Regional policy trajectories in the Spanish education system: Different uses of relative autonomy
Keywords:education policy, governance, new public management, school choice, school autonomy, accountability, Spain, Catalonia, Madrid, federalism, quasi-federal system
Federal and highly decentralized political systems open different spaces to interpret, adapt, and enact international policy trends and ideas within the same territory. Spain, a country with a highly decentralized educational system and contentious territorial politics, is a very suitable case to analyze these dynamics. Spain and its different regions have not been immune to the influence of global policy ideas that gear around promoting private provision, school choice, and New Public Management (NPM) in education.

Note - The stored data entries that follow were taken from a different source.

/-- R333, R334, R335: BAR.ARRIVE, BAR.SYNC and BAR.WAIT. A handle with a bit above 9, or of a slot not bound to the
context's virtual function, raises the barrier-handle trap; a slot emulated in memory answers to its number modulo 1,024,
one of the context's own launch before another (R338, log entry 33). An arrival blocks while the context's last arrival's
phase is open or an access of its own is on its way, and else is presented to the slot; BAR.SYNC then holds the next bundle.
BAR.WAIT blocks while that phase is open, and else writes STRAG from its record. The wait for the context's own accesses
(log entry 93) and the recording of an arrival in a later step (log entry 53) are the model's readings. R334, R335:
BARRIER_ARRIVAL records the arrival with the present tick. The last of N completes the phase in the same tick: the counter
goes up by one, the arrivals go, and the record holds LATE, PHASE, CTX and CORE of the latest arrival, by tick, then core,
then context; an earlier one is kept. -/
def Obligations.Barriers : Prop :=
 (∀ (s : State) (o : SR), (s.ctx s.curCtx).calm = true → (s.ctx s.curCtx).rdP o.g = true →
    let k := s.curCtx
    let c := s.ctx k
    let h := (c.rdS o.a).toNat
    let mine := fun (x : Nat × Barrier) => x ∈ s.barriers ∧ x.1 % 1024 = h ∧ x.2.vf = some c.vfn
    let own := fun (x : Nat × Barrier) => some x.2.launch = c.inst.map Prod.fst
    (1024 ≤ h ∨ (∀ x, ¬ mine x) →
      Traps (.barArrive o) s (trapOf 22 0) ∧ Traps (.barSync o) s (trapOf 22 0) ∧ Traps (.barWait o) s (trapOf 22 0)) ∧
    (∀ x, h < 1024 → mine x → (∀ y, mine y → y = x ∨ (own x ∧ ¬ own y)) →
      let b := x.1
      let arrived := s.arrivals ++ [Arrival.mk (k / 4) (k % 4) b]
      (s.awaitsPhase k b ∨ s.accessesOpen k →
        exec (.barArrive o) s = .next s.blockedNow ∧ exec (.barSync o) s = .next s.blockedNow) ∧
      (¬ s.awaitsPhase k b → ¬ s.accessesOpen k →
        exec (.barArrive o) s = .next { s with arrivals := arrived } ∧
        exec (.barSync o) s = .next { s with
          arrivals := arrived
          ctxs := s.ctxs.set k { c with syncWait := some (b, (s.part c.partn).vopen, (s.part c.partn).vgt.toNat) } }) ∧
      (s.awaitsPhase k b → exec (.barWait o) s = .next s.blockedNoting) ∧
      (¬ s.awaitsPhase k b → exec (.barWait o) s = .next (s.withCtx { c with strag := s.stragRead k b })))) ∧
 (∀ (s : State) (before after : List Arrival) (a : Arrival), s.arrivals = before ++ a :: after →
    (∀ x ∈ before, ¬ (x.core = a.core ∧ x.ctx = a.ctx)) →
    let k := a.core * 4 + a.ctx
    let b := s.barrier a.slot
    let all := b.arrivals ++ [(a.core, a.ctx, s.gnom.toNat)]
    ∃ t, exec (.barrierArrival a.core a.ctx) s = .next t ∧
      t = { s with
        arrivals := before ++ after
        ctxs := s.ctxs.set k { s.ctx k with lastArr := (s.ctx k).lastArr.set a.slot b.phase }
        barriers := t.barriers } ∧
      (∀ j, j ≠ a.slot → t.barrier j = s.barrier j) ∧
      (all.length < b.n → t.barrier a.slot = { b with arrivals := all }) ∧
      (b.n ≤ all.length → ∃ r, t.barrier a.slot = { b with arrivals := [], phase := b.phase + 1, recs := b.recs.set b.phase r } ∧
        bits r 24 8 = (b.phase + 1) % 256 ∧
        ∀ l ∈ all, (∀ x ∈ all, x = l ∨ x.2.2 < l.2.2 ∨ (x.2.2 = l.2.2 ∧ (x.1 < l.1 ∨ (x.1 = l.1 ∧ x.2.1 ≤ l.2.1)))) →
          bits r 0 9 = l.1 % 512 ∧ bits r 9 2 = l.2.1 % 4 ∧
          bits r 32 32 = if all.length = 1 then 0
            else min 0xFFFFFFFF (l.2.2 - ((all.erase l).map fun x => x.2.2).foldl max 0)))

However, the consolidation of the decentralization project, together with the fact that many regional governments have aimed to construct, for a variety of reasons, singular political profiles, have resulted in markedly different policy trajectories. To show this, this article pays particular attention to recent changes in the educational governance arrangements of two important Spanish regions, Madrid and Catalonia, as they have gone through differentiated processes of educational reform. Albeit the two regional education systems share important features (such as a historical and wide-scale public-private partnership for school provision), they have engaged with, combined, and mobilized exogenous and endogenous privatization policy ideas in remarkably different ways. The article delves into the political drivers behind this policy differentiation process by paying special attention to the relations of coordination, conflict, and competition that prevail within an incomplete federal system, such as the Spanish one.